Watching from the outside now, the FTTP strategy has been an interesting one. Anyway, let’s see what the future holds for these guys.
That should have said *worked not work
Seems odd that the results say ARPU increased due to the “return of live sports seeing customers turn their sports boosts back on”. They stopped selling sports boosts a few months ago and directed customers to Now TV.
I agree their main asset is their customer base. Have personally directed family members to some very good low-cost deals with TalkTalk but the way they have under-trained telephone staff, introduced the obfuscated £4 TV access free and generally handled the TV service wind-down does leave me thinking reduced customer care is the quid pro quo for low prices.
As a customer you can get great deal but have to have your wits about you.
Does this spell potential splitting up of assets? ewlling customer base, selling backhual/network?
I doubt there will be any change to the short or med term strategy following the sale.
TalkTalk have already sold off the vast majority of their DSLAMs and BRAS’ from the ADSL days.

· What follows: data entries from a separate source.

-- ==== Sys2Proof/Config.lean ====
section
/-! DEFINITION. What the spec leaves to one part, to Torvend's tools or to nobody: free values and uninterpreted
functions (no body: nothing can be proved of their values), and the few constants the spec fixes for stepping A. -/

namespace Sys2Proof

/-- A sphere in 0.25 mm (R143): centre and radius. -/
structure Sphere where
  x : Int
  y : Int
  z : Int
  r : Nat
deriving DecidableEq, Repr, Inhabited

/-- A point in metres, each coordinate an FP32 pattern. -/
structure FPoint where
  x : Word
  y : Word
  z : Word
deriving DecidableEq, Repr, Inhabited

/-- A placed sphere: centre in metres (FP32) and radius in 0.25 mm. -/
structure FSphere where
  c : FPoint
  r : Nat
deriving DecidableEq, Repr, Inhabited

/-- The cost network of a planning image (R224, R225): FP8-E4M3 weights, FP32 scales, biases, head and output bias. -/
structure CostNet where
  h1 : Nat
  h2 : Nat
  h3 : Nat
  w1 : List (List Byte)
  w2 : List (List Byte)
  w3 : List (List Byte)
  s1 : List Word
  s2 : List Word
  s3 : List Word
  b1 : List Word
  b2 : List Word
  b3 : List Word
  v  : List Word
  bOut : Word
deriving DecidableEq, Repr, Inhabited

/-- The values the rules take from a planning image (R47, R50, R190, R224, R247, R279, R298, R325, R352, R467, R617,
R715). The image's own layout is Decgon's and no rule gives it. -/
structure PlanImage where
  axes : Nat
  planId : Bytes
  hStep : Nat
  mMax : Nat
  iterPlan : Nat
  vSub : Nat
  vPad : Nat
  npPad : Nat
  retryTime : Nat
  tileMax : Nat
  plannedUs : Nat
  hedgeTable : List (Nat × Nat)
  waves : Nat
  nodesPerWave : Nat
  candMax : Nat
  codeBytes : Nat
  residentBytes : Nat
  code : Bytes
  resident : Bytes
  vmax : List Word
  amax : List Word
  jmax : List Word
  corridor : List Word
  net : CostNet
  kinModel : Bytes
deriving DecidableEq, Repr, Inhabited

/-- A camera record (R104), its REAL32 fields as patterns. -/
structure CamRec where
  rx : Nat
  vc : Nat
  dtConf : Nat
  trMode : Nat
  width : Nat
  height : Nat
  depthUnit : Nat
  rangeMin : Nat
  rangeMax : Nat
  cMin : Nat
  decim : Nat
  rayStride : Nat
  missGuard : Nat
  lossAction : Nat
  expoOffset : Nat
  ageMax : Nat
  streamTimeout : Nat
  fx : Word
  fy : Word
  cx : Word
  cy : Word
  rot : List Word
  trans : List Word
  trPattern : Nat
  coverLo : Nat
  coverSize : Nat
  raw : Bytes
deriving DecidableEq, Repr, Inhabited

/-- A store-region descriptor (R481). -/
structure Region where
  offset : Nat
  size : Nat
  kind : Nat
  ctx : Nat
  mirror : Nat
deriving DecidableEq, Repr, Inhabited

/-- One entry of the IMAGES directory (R640). -/
structure DirEntry where
  handle : Nat
  kind : Nat
  flashOff : Nat
  length : Nat
deriving DecidableEq, Repr, Inhabited

/-- A fixed module slot (R646): bus 0 IC0, 1 IC1, 2 CN0, 3 CN1; context 0-15 or 255. -/
structure FixedSlot where
  bus : Nat
  addr : Nat
  where_ : Nat
  ctx : Nat
deriving DecidableEq, Repr, Inhabited

/-- A CAN controller's bit timing, as its nominal and its data bit rate in kbit/s (R574). -/
structure CanTiming where
  nominal : Nat
  data : Nat
deriving DecidableEq, Repr, Inhabited

/-- The identifiers of a controller's XL block frames (R577). -/
structure XlIds where
  reqId : Nat
  rspId : Nat
  sdt : Nat
  vcid : Nat
deriving DecidableEq, Repr, Inhabited

/-- One CAN controller's settings (R574, R577, R592). -/
structure CanCfg where
  en : Bool
  gen : Nat
  nodeId : Nat
  emcyEn : Bool
  timing : CanTiming
  xl : XlIds
  comm : List (Nat × Nat × Bytes)   -- its communication objects: index, subindex, value
deriving DecidableEq, Repr, Inhabited

/-- The heartbeat period in ms: the value of object 0x1017 of the controller (R575). -/
def CanCfg.heartbeatMs (c : CanCfg) : Nat :=
  match c.comm.find? fun e => e.1 == 0x1017 && e.2.1 == 0 with
  | some e => e.2.2.foldr (fun b a => b.toNat + 256 * a) 0
  | none => 0

/-- One SDIO interface's settings (R591). -/
structure SdCfg where
  en : Bool
  f2En : Bool
  maxMode : Nat
  v18En : Bool
deriving DecidableEq, Repr, Inhabited

/-- One mailbox's settings (R581): 0 host cluster, 1 AON, 2 Port A, 3 Port B. -/
structure MbxCfg where
  sender : Nat
  receiver : Nat
deriving DecidableEq, Repr, Inhabited

/-- The HEDGE section (R601, R604): address, levels, expected members, routes (`lvl2` and `lvl1`: index to port) and
broadcast mask. -/
structure HedgeCfg where
  addr : Nat
  levels : Nat
  expected : List Nat
  lvl2 : List (Nat × Nat)
  lvl1 : List (Nat × Nat)
  bcast : List Nat
deriving DecidableEq, Repr, Inhabited

/-- One link port's settings (R623). -/
structure LinkCfg where
  en : Bool
  spareEn : Bool
deriving DecidableEq, Repr, Inhabited

/-- One PSRAM channel's settings (R659, R682). -/
structure PsrCfg where
  pop : Bool
  lc : Nat
  drive : Nat
  tcem : Nat
deriving DecidableEq, Repr, Inhabited

/-- The contents of the configuration record's sections, once decoded (R634). -/
structure CfgBodies where
  portA : Nat              -- 0 SDA, 1 SDB, 2 CN0, 3 CN1, 255 unbound
  portB : Nat
  edgeBase : Nat
  nodeBase : Nat
  arbWeights : List (Nat × Nat × Nat × Nat)   -- store, PSRAM and link weight, wait limit, by requester
  partitions : List Nat
  cameras : List (Nat × Bytes)
  can : List CanCfg
  canTimeoutMs : Nat
  sdio : List SdCfg
  mailboxes : List MbxCfg
  hedge : HedgeCfg
  links : List LinkCfg
  tagPollMs : Nat
  moduleKeys : List Bytes
  fixedSlots : List FixedSlot
  scanWindows : List (Nat × Nat × Nat)        -- bus, first and last address
  imageBase : Nat
  imageSize : Nat
  images : List DirEntry
  vcoreMin : Nat
  vcoreNom : Nat
  psram : List PsrCfg
  hostHandle : Nat
deriving DecidableEq, Repr, Inhabited

namespace Config

/-- The source of free values: the n-th value of w bits that the spec leaves open (log 5). -/
opaque freeBits (w : Nat) : Nat → BitVec w

/-- How Decgon's planning image encodes its values: the spec gives no layout (log 6). -/
opaque planImage : Bytes → Option PlanImage

/-- Whether the header of a planning, forecast or host-kernel image is well formed (R641): the spec gives no layout. -/
opaque headerOk : Nat → Bytes → Bool

/-- The forward kinematics that the engines and the Fuse unit run: the placed body spheres at a pose (R203, R80). -/
opaque bodySpheres : Bytes → List Word → List FSphere

/-- The engines' forward kinematics of a point given in the flange frame (R203). -/
opaque placeInFlange : Bytes → List Word → Sphere → FPoint

/-- The Verifier's own forward kinematics of the body spheres (R280, R285). -/
opaque vfyBodySpheres : Bytes → List Word → List FSphere

/-- The Verifier's own forward kinematics of a tool sphere (R285). -/
opaque vfyPlaceInFlange : Bytes → List Word → Sphere → FPoint

/-- CAPSULES of an attempt that failed (R716): the spec counts the capsules of the released attempt and states no count where
the attempt was not released. The arguments are the context, the frame, the attempt, its reason, the epoch read and the
capsules of its trajectories (log 104). -/
opaque failedCapsules : List Nat → Nat

/-- The forecast network (R92): image bytes, the four grids oldest first, slice 0-3, cell number; an FP16 logit. -/
opaque forecastLogit : Bytes → List (List (Nat × Nat)) → Nat → Nat → BitVec 16

/-- What a dynamic-grid cell holds for a largest L below 0: the spec gives m as a UINT8 and no code for it (R90). -/
opaque gridNegative : Int → Nat

/-- The pose of HOLD at a context start without a START_NODE to take it from (R293; log 40), by planning image, context, frame,
START_NODE and axis. -/
opaque startPose : Bytes → Nat → Nat → Nat → Nat → Word

/-- Which free place of a pool a new version takes (R73): the spec says a free one and not which. The arguments are the pool
(0 brick slots, 1 nodes, 2 crown pages), the tick and what the version stands for; taken modulo the number of free places
(log 108). -/
opaque freePlace : Nat → Nat → Nat → Nat

/-- Where an area of the world lies in its region (R97, R282), from the region's start: the spec names the areas and gives no
offsets. The arguments are the area (0 SDF plane, 1 brick headers, 2 crown pages, 3 nodes, 4 occupancy plane, 5 static masks,
6 a dynamic grid, 7 to 10 the distance plane of a forecast slice, 11 to 14 its bit plane, 15 a bitmap) and, of an area that there
are several of, the tick that it stands for (log 20). -/
opaque areaBase : Nat → Nat → Nat

/-- How the configuration record's section bodies are encoded, REGIONS and IMAGES apart (R634; log 6). -/
opaque sections : List (Nat × Bytes) → CfgBodies

/-- Whether a section body is well formed by its own layout, REGIONS and IMAGES apart (R634; log 6). -/
opaque sectionOk : Nat → Bytes → Bool

/-- Torvend's root public keys in the boot ROM (R626). -/
opaque rootKey : Nat → Bytes

/-- The device seed that the PUF reconstructs from helper data (R637). -/
opaque pufSeed : Bytes → Bytes

/-- The 16 B that the helper data carries over the seed (R637): the spec gives its layout nowhere. -/
opaque helperDigest : Bytes → Bytes

/-- The helper data that enrolment writes (R632). -/
opaque enrolHelper : Bytes → Bytes

/-- The scene that the golden program copies from the boot ROM into banks 4-15, by CL (R463). -/
opaque goldenScene : Nat → Bytes

/-- The golden-frame program of the boot ROM, which fills 16 KiB of every instruction RAM (R352, R463). -/
opaque goldenProgram : Bytes

/-- The output records of a sound engine's golden frame at a CL (R463, R464): the boot ROM holds their digest. -/
opaque goldenRecords : Nat → Bytes

/-- Where AON allocates a context's resident data in banks 0-3 and its code in the instruction RAM: the spec says that R352
allocates ranges and not which (R343, R351). The arguments are the sizes allocated already, by context, and the context (log 112). -/
opaque residentAt : List (Nat × Nat) → Nat → Nat
opaque codeAt : List (Nat × Nat) → Nat → Nat

/-- A byte of a scratchpad whose contents are undefined (R353, R505): by engine, how often they have become so, and offset. -/
opaque spadByte : Nat → Nat → Nat → Byte

/-- The state byte of a module node's heartbeat, by node and ACLK count: the command does not carry it (log 43). -/
opaque heartbeatState : Nat → Nat → Byte

/-- Whether LIFE_USED's term of an hour at T °C that is no whole number of units is rounded up (R543; log 6). -/
opaque lifeUp : Int → Bool

/-- The output records that a chip sends back for a tile of the top root, by station, input records and a free value: the spec gives
them no layout (R614; log 49). -/
opaque tileOutput : Nat → Bytes → Nat → Bytes

/-- The route of flits from one chip to another passes through a port of a chip: from, to, chip, port. Routes are static, and the record
of a chip holds its own part of them (R601, R602; log 127). -/
opaque routeVia : Nat → Nat → Nat → Nat → Bool

/-- The bytes of function 0 that the SDIO specification leaves to the card: the CIS and the pointers to it (R567; log 82). -/
opaque cisByte : Nat → Byte

/-- The argument of an SDIO command that reaches a channel of the part, by interface and ACLK count (log 43). -/
opaque sdioArg : Nat → Nat → Nat

/-- How many commands wait in an engine's queues while it runs a tile (R364): by engine, tile handle and ACLK count. The spec
says nothing of the commands of a station program (R328). -/
opaque cmdsQueued : Nat → Nat → Nat → Nat

/-- The check bits of the SECDED code over a 64-bit word (R326): the spec names the code and gives no matrix. -/
opaque checkBits : BitVec 64 → Byte

/-- Which of its 4,096 lines an SQU's full line cache gives up (R337), by engine and new line. -/
opaque lineVictim : Nat → Nat → Nat

/-- A word of the boot ROM (R54), by address. -/
opaque romWord : Nat → Word

/-- The software version string of a firmware version (0x100A:00): the spec gives no form. -/
opaque versionText : Nat → Bytes

/-- The part's serial number (0x1018:04). -/
opaque serial : Word

/-- The identification words that a populated PSRAM device gives (R659). -/
opaque psramId : Nat → Word

/-- The silicon stepping: A (R1). -/
def stepping : Nat := 1

/-- The highest compatibility level that stepping A implements (R2). -/
def clMax : Nat := 1

end Config
end Sys2Proof
end

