/-- The owning block of a frozen object (R17, R89, R561): its context, any context, its stream, the Fuse unit, or none
(immediate). -/
inductive Own where
  | none
  | ctx
  | anyCtx
  | stream
  | fuse
deriving DecidableEq, Repr

/-- The Range column as far as one object alone decides it; `any` leaves it to the value check by name. -/
inductive Rng where
  | any
  | nat (lo hi : Nat)
  | int (lo hi : Int)
  | real (lo hi : Nat)
  | reals (bounds : Option (Nat × Nat))
deriving DecidableEq, Repr

/-- One row of an object table. Index 0x2000, 0x2201 and 0x2301 stand for 16 indices, one a context. -/
structure ObjDef where
  index : Nat
  sub : Nat
  len : Option Nat
  acc : Acc
  own : Own
  dflt : Bytes
  rng : Rng
deriving DecidableEq, Repr

/-- Objects 0x1000:00 to 0x2000:0E. -/
def dict0 : List ObjDef := [
  ⟨0x1000, 0x00, some 4, .ro, .none, [], .any⟩,  -- Device type (R587)
  ⟨0x1001, 0x00, some 1, .ro, .none, [], .any⟩,  -- Error register (R587)
  ⟨0x1003, 0x00, some 1, .ro, .none, [], .any⟩,  -- Number of errors (R587)
  ⟨0x1003, 0x01, some 4, .ro, .none, [], .any⟩,  -- Pre-defined error field (R587)
  ⟨0x1003, 0x02, some 4, .ro, .none, [], .any⟩,  -- Pre-defined error field (R587)
  ⟨0x1003, 0x03, some 4, .ro, .none, [], .any⟩,  -- Pre-defined error field (R587)
  ⟨0x1003, 0x04, some 4, .ro, .none, [], .any⟩,  -- Pre-defined error field (R587)
  ⟨0x1003, 0x05, some 4, .ro, .none, [], .any⟩,  -- Pre-defined error field (R587)
  ⟨0x1003, 0x06, some 4, .ro, .none, [], .any⟩,  -- Pre-defined error field (R587)
  ⟨0x1003, 0x07, some 4, .ro, .none, [], .any⟩,  -- Pre-defined error field (R587)
  ⟨0x1003, 0x08, some 4, .ro, .none, [], .any⟩,  -- Pre-defined error field (R587)
  ⟨0x1003, 0x09, some 4, .ro, .none, [], .any⟩,  -- Pre-defined error field (R587)
  ⟨0x1003, 0x0A, some 4, .ro, .none, [], .any⟩,  -- Pre-defined error field (R587)
  ⟨0x1003, 0x0B, some 4, .ro, .none, [], .any⟩,  -- Pre-defined error field (R587)
  ⟨0x1003, 0x0C, some 4, .ro, .none, [], .any⟩,  -- Pre-defined error field (R587)
  ⟨0x1003, 0x0D, some 4, .ro, .none, [], .any⟩,  -- Pre-defined error field (R587)
  ⟨0x1003, 0x0E, some 4, .ro, .none, [], .any⟩,  -- Pre-defined error field (R587)
  ⟨0x1003, 0x0F, some 4, .ro, .none, [], .any⟩,  -- Pre-defined error field (R587)
  ⟨0x1003, 0x10, some 4, .ro, .none, [], .any⟩,  -- Pre-defined error field (R587)
  ⟨0x1008, 0x00, none, .ro, .none, [], .any⟩,  -- Device name (R587)
  ⟨0x1009, 0x00, none, .ro, .none, [], .any⟩,  -- Hardware version (R587)
  ⟨0x100A, 0x00, none, .ro, .none, [], .any⟩,  -- Software version (R587)
  ⟨0x1018, 0x01, some 4, .ro, .none, [], .any⟩,  -- Vendor-ID (R587)
  ⟨0x1018, 0x02, some 4, .ro, .none, [], .any⟩,  -- Product code (R587)
  ⟨0x1018, 0x03, some 4, .ro, .none, [], .any⟩,  -- Revision number (R587)
  ⟨0x1018, 0x04, some 4, .ro, .none, [], .any⟩,  -- Serial number (R587)
  ⟨0x2000, 0x01, some 1, .wo, .none, [], .nat 1 2⟩,  -- CTX_CTRL (R563)
  ⟨0x2000, 0x02, some 1, .ro, .none, [], .any⟩,  -- CTX_STATE (R563)
  ⟨0x2000, 0x03, some 4, .rw, .ctx, zeros 4, .any⟩,  -- PLAN_IMAGE (R563)
  ⟨0x2000, 0x04, some 4, .rw, .ctx, leBytes 4 1000, .nat 250 100000⟩,  -- PERIOD (R563)
  ⟨0x2000, 0x05, some 1, .rw, .ctx, zeros 1, .nat 0 1⟩,  -- FRAME_SRC (R563)
  ⟨0x2000, 0x06, some 4, .rw, .ctx, zeros 4, .any⟩,  -- PHASE (R563)
  ⟨0x2000, 0x07, some 1, .rw, .ctx, leBytes 1 1, .nat 1 16⟩,  -- SYNC_DIV (R563)
  ⟨0x2000, 0x08, some 2, .rw, .ctx, leBytes 2 20, .nat 1 1000⟩,  -- SYNC_TOL (R563)
  ⟨0x2000, 0x09, some 6, .rw, .ctx, zeros 6, .any⟩,  -- FRAME_FIRST (R563)
  ⟨0x2000, 0x0A, some 6, .ro, .none, [], .any⟩,  -- FRAME (R563)
  ⟨0x2000, 0x0B, none, .ro, .none, [], .any⟩,  -- RESULT (R563)
  ⟨0x2000, 0x0C, some 1, .rw, .ctx, leBytes 1 255, .any⟩,  -- RESULT_MBX (R563)
  ⟨0x2000, 0x0D, some 1, .rw, .ctx, zeros 1, .nat 0 3⟩,  -- RESULT_PUSH (R563)
  ⟨0x2000, 0x0E, some 1, .rw, .ctx, zeros 1, .nat 0 3⟩  -- RESULT_TPDO (R563)
  ]

/-- Objects 0x2000:0F to 0x2000:4C. -/
def dict1 : List ObjDef := [
  ⟨0x2000, 0x0F, some 4, .ro, .none, [], .any⟩,  -- SYNC_MISS (R563)
  ⟨0x2000, 0x10, some 4, .ro, .none, [], .any⟩,  -- JOINT_DROP (R563)
  ⟨0x2000, 0x20, some 2, .rwf, .none, zeros 2, .any⟩,  -- START_NODE (R219)
  ⟨0x2000, 0x21, some 4, .rwf, .none, zeros 4, .nat 0 1000000⟩,  -- START_DELAY (R219)
  ⟨0x2000, 0x22, some 1, .rwf, .none, zeros 1, .nat 0 2⟩,  -- GOAL_MODE (R219)
  ⟨0x2000, 0x23, some 2, .rwf, .none, zeros 2, .any⟩,  -- GOAL_NODE (R219)
  ⟨0x2000, 0x24, some 6, .rwf, .none, zeros 6, .any⟩,  -- GOAL_XYZ (R219)
  ⟨0x2000, 0x25, some 2, .rwf, .none, leBytes 2 40, .nat 0 4000⟩,  -- GOAL_TOL (R219)
  ⟨0x2000, 0x26, some 4, .rwf, .none, leBytes 4 0x3F800000, .real 0x00000000 0x41800000⟩,  -- HINT_W (R219)
  ⟨0x2000, 0x27, some 4, .rwf, .none, leBytes 4 0x3F800000, .real 0x00000000 0x41800000⟩,  -- GOAL_W (R219)
  ⟨0x2000, 0x28, some 4, .rw, .ctx, leBytes 4 0x3F800000, .real 0x3C23D70A 0x41200000⟩,  -- TCP_VMAX (R219)
  ⟨0x2000, 0x29, some 2, .rwf, .none, leBytes 2 40, .nat 0 4000⟩,  -- CLEAR_MIN (R219)
  ⟨0x2000, 0x2A, some 1, .rw, .ctx, zeros 1, .nat 0 1⟩,  -- CHECK_MODE (R219)
  ⟨0x2000, 0x2B, some 2, .rw, .ctx, leBytes 2 64, .nat 0 4096⟩,  -- XCHK_PERIOD (R219)
  ⟨0x2000, 0x2C, some 4, .rw, .ctx, leBytes 4 8192, .nat 256 131072⟩,  -- PQ_QUOTA (R219)
  ⟨0x2000, 0x2D, some 1, .ro, .none, [], .any⟩,  -- WAVES (R219)
  ⟨0x2000, 0x2E, some 2, .ro, .none, [], .any⟩,  -- NODES_PER_WAVE (R219)
  ⟨0x2000, 0x2F, some 4, .ro, .none, [], .any⟩,  -- CAND_MAX (R219)
  ⟨0x2000, 0x30, some 1, .ro, .none, [], .any⟩,  -- MODE_IN_FORCE (R219)
  ⟨0x2000, 0x31, some 4, .ro, .none, [], .any⟩,  -- CAND_LAST (R219)
  ⟨0x2000, 0x32, some 4, .ro, .none, [], .any⟩,  -- NARROW_LAST (R219)
  ⟨0x2000, 0x33, some 4, .ro, .none, [], .any⟩,  -- PASS_LAST (R219)
  ⟨0x2000, 0x34, some 1, .ro, .none, [], .any⟩,  -- WARM_LAST (R219)
  ⟨0x2000, 0x35, some 4, .ro, .none, [], .any⟩,  -- PQ_EVICT (R219)
  ⟨0x2000, 0x36, some 4, .ro, .none, [], .any⟩,  -- CAP_HIT (R219)
  ⟨0x2000, 0x37, some 4, .ro, .none, [], .any⟩,  -- XCHK_MISMATCH (R219)
  ⟨0x2000, 0x38, some 2, .ro, .none, [], .any⟩,  -- SEARCH_STATUS (R219)
  ⟨0x2000, 0x40, some 2, .rwf, .none, leBytes 2 4, .any⟩,  -- SELECT_K (R244)
  ⟨0x2000, 0x41, some 4, .rwf, .none, leBytes 4 0x3F800000, .real 0x00000000 0x41800000⟩,  -- W_KEY (R244)
  ⟨0x2000, 0x42, some 2, .rwf, .none, leBytes 2 200, .nat 0 4000⟩,  -- CLEAR_SOFT (R244)
  ⟨0x2000, 0x43, some 4, .rwf, .none, leBytes 4 0x40000000, .real 0x00000000 0x447A0000⟩,  -- W_CLEAR (R244)
  ⟨0x2000, 0x44, some 4, .rwf, .none, leBytes 4 0x3F800000, .real 0x00000000 0x41800000⟩,  -- W_NET (R244)
  ⟨0x2000, 0x45, some 4, .rw, .ctx, leBytes 4 0x42800000, .real 0x3F800000 0x44800000⟩,  -- NET_CLAMP (R244)
  ⟨0x2000, 0x46, some 4, .rwf, .none, leBytes 4 0x3F000000, .real 0x00000000 0x447A0000⟩,  -- NG_PEN (R244)
  ⟨0x2000, 0x47, some 4, .rwf, .none, leBytes 4 0x3CA3D70A, .real 0x00000000 0x3F800000⟩,  -- WARM_BIAS (R244)
  ⟨0x2000, 0x48, some 96, .rwf, .none, zeros 96, .reals none⟩,  -- FEAT_USER (R244)
  ⟨0x2000, 0x49, some 4, .ro, .none, [], .any⟩,  -- NET_SHAPE (R244)
  ⟨0x2000, 0x4A, some 4, .ro, .none, [], .any⟩,  -- SCORED_LAST (R244)
  ⟨0x2000, 0x4B, some 2, .ro, .none, [], .any⟩,  -- SEL_COUNT_LAST (R244)
  ⟨0x2000, 0x4C, some 4, .ro, .none, [], .any⟩  -- TIE_COUNT (R244)
  ]

/-- Objects 0x2000:4D to 0x2000:8F. -/
def dict2 : List ObjDef := [
  ⟨0x2000, 0x4D, some 4, .ro, .none, [], .any⟩,  -- NAN_COUNT (R244)
  ⟨0x2000, 0x4E, some 4, .ro, .none, [], .any⟩,  -- SCORE_MISMATCH (R244)
  ⟨0x2000, 0x4F, some 4, .ro, .none, [], .any⟩,  -- DUP_EDGE (R244)
  ⟨0x2000, 0x50, some 2, .ro, .none, [], .any⟩,  -- SELECT_STATUS (R244)
  ⟨0x2000, 0x60, some 1, .rw, .ctx, zeros 1, .any⟩,  -- SMOOTH_ITER (R279)
  ⟨0x2000, 0x61, some 1, .ro, .none, [], .any⟩,  -- ITER_PLAN (R279)
  ⟨0x2000, 0x62, some 4, .ro, .none, [], .any⟩,  -- H_STEP (R279)
  ⟨0x2000, 0x63, some 2, .ro, .none, [], .any⟩,  -- M_MAX (R279)
  ⟨0x2000, 0x64, none, .ro, .none, [], .any⟩,  -- VMAX (R279)
  ⟨0x2000, 0x65, none, .ro, .none, [], .any⟩,  -- AMAX (R279)
  ⟨0x2000, 0x66, none, .ro, .none, [], .any⟩,  -- JMAX (R279)
  ⟨0x2000, 0x67, none, .ro, .none, [], .any⟩,  -- CORRIDOR (R279)
  ⟨0x2000, 0x68, some 4, .rwf, .none, leBytes 4 0x3F800000, .real 0x3C23D70A 0x3F800000⟩,  -- SPEED_SCALE (R279)
  ⟨0x2000, 0x69, some 4, .rw, .ctx, leBytes 4 0x3F666666, .real 0x3F000000 0x3F800000⟩,  -- VMAX_FRAC (R279)
  ⟨0x2000, 0x6A, some 4, .rw, .ctx, leBytes 4 0x3F800000, .real 0x3A83126F 0x461C4000⟩,  -- W_SMOOTH (R279)
  ⟨0x2000, 0x6B, some 4, .rw, .ctx, leBytes 4 0x3DCCCCCD, .real 0x3A83126F 0x447A0000⟩,  -- W_DEV (R279)
  ⟨0x2000, 0x6C, some 4, .rw, .ctx, leBytes 4 0x3DCCCCCD, .real 0x38D1B717 0x447A0000⟩,  -- RHO (R279)
  ⟨0x2000, 0x6D, some 4, .rwf, .none, leBytes 4 0x3CA3D70A, .real 0x00000000 0x3DCCCCCD⟩,  -- BOUND_TOL (R279)
  ⟨0x2000, 0x6E, some 48, .rwf, .none, zeros 48, .reals (some (0xC2C80000, 0x42C80000))⟩,  -- BOUND_VEL (R279)
  ⟨0x2000, 0x6F, some 48, .rwf, .none, zeros 48, .reals (some (0xC61C4000, 0x461C4000))⟩,  -- BOUND_ACC (R279)
  ⟨0x2000, 0x70, some 1, .rwf, .none, zeros 1, .nat 0 1⟩,  -- SMOOTH_MODE (R279)
  ⟨0x2000, 0x71, some 4, .ro, .none, [], .any⟩,  -- FALLBACK_COUNT (R279)
  ⟨0x2000, 0x72, some 4, .ro, .none, [], .any⟩,  -- PIVOT_FIX_COUNT (R279)
  ⟨0x2000, 0x73, none, .ro, .none, [], .any⟩,  -- SMOOTH_LAST (R279)
  ⟨0x2000, 0x80, some 4, .rw, .ctx, zeros 4, .any⟩,  -- DEADLINE (R325)
  ⟨0x2000, 0x81, some 1, .rw, .ctx, leBytes 1 1, .nat 0 1⟩,  -- RELEASE_AT (R325)
  ⟨0x2000, 0x82, some 4, .rwf, .none, zeros 4, .any⟩,  -- VERIFY_POINT (R325)
  ⟨0x2000, 0x83, some 1, .rwf, .none, leBytes 1 2, .nat 0 2⟩,  -- VERIFY_RETRIES (R325)
  ⟨0x2000, 0x84, some 4, .rwf, .none, leBytes 4 500000, .nat 0 2000000⟩,  -- V_HOLD (R325)
  ⟨0x2000, 0x85, some 1, .ro, .none, [], .any⟩,  -- V_SUB (R325)
  ⟨0x2000, 0x86, some 2, .ro, .none, [], .any⟩,  -- V_PAD (R325)
  ⟨0x2000, 0x87, some 4, .ro, .none, [], .any⟩,  -- RETRY_TIME (R325)
  ⟨0x2000, 0x88, some 1, .rwf, .none, zeros 1, .nat 0 1⟩,  -- SYNC_OUT_EN (R325)
  ⟨0x2000, 0x89, some 2, .rw, .ctx, leBytes 2 2, .nat 1 100⟩,  -- SYNC_OUT_W (R325)
  ⟨0x2000, 0x8A, some 1, .rw, .ctx, leBytes 1 4, .nat 2 16⟩,  -- RESULT_RING (R325)
  ⟨0x2000, 0x8B, some 4, .ro, .none, [], .any⟩,  -- VERIFY_FAIL_COUNT (R325)
  ⟨0x2000, 0x8C, some 4, .ro, .none, [], .any⟩,  -- WORLD_CHANGED_COUNT (R325)
  ⟨0x2000, 0x8D, some 4, .ro, .none, [], .any⟩,  -- DISAGREE_COUNT (R325)
  ⟨0x2000, 0x8E, some 4, .ro, .none, [], .any⟩,  -- LATE_COUNT (R325)
  ⟨0x2000, 0x8F, some 4, .ro, .none, [], .any⟩  -- NO_PATH_COUNT (R325)
  ]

With the migration of (the old Tiscali multicast) TV off-net and now provided by NOW TV, there is no need for any in-exchange equipment.
TalkTalk’s status page (https://managed.mytalktalkbusiness.co.uk/network-status/) over the last year+ has shown the cease of third-party exchange backhaul and migration to BT instead.
When complete, TalkTalk’s traffic will be ran over BT’s network to a handful of regional handoff points around the UK (eg London, Birmingham, Manchester, Newcastle, Edinburgh etc) before making its way over leased fibre waves to its destination (mostly London Telehouse campus).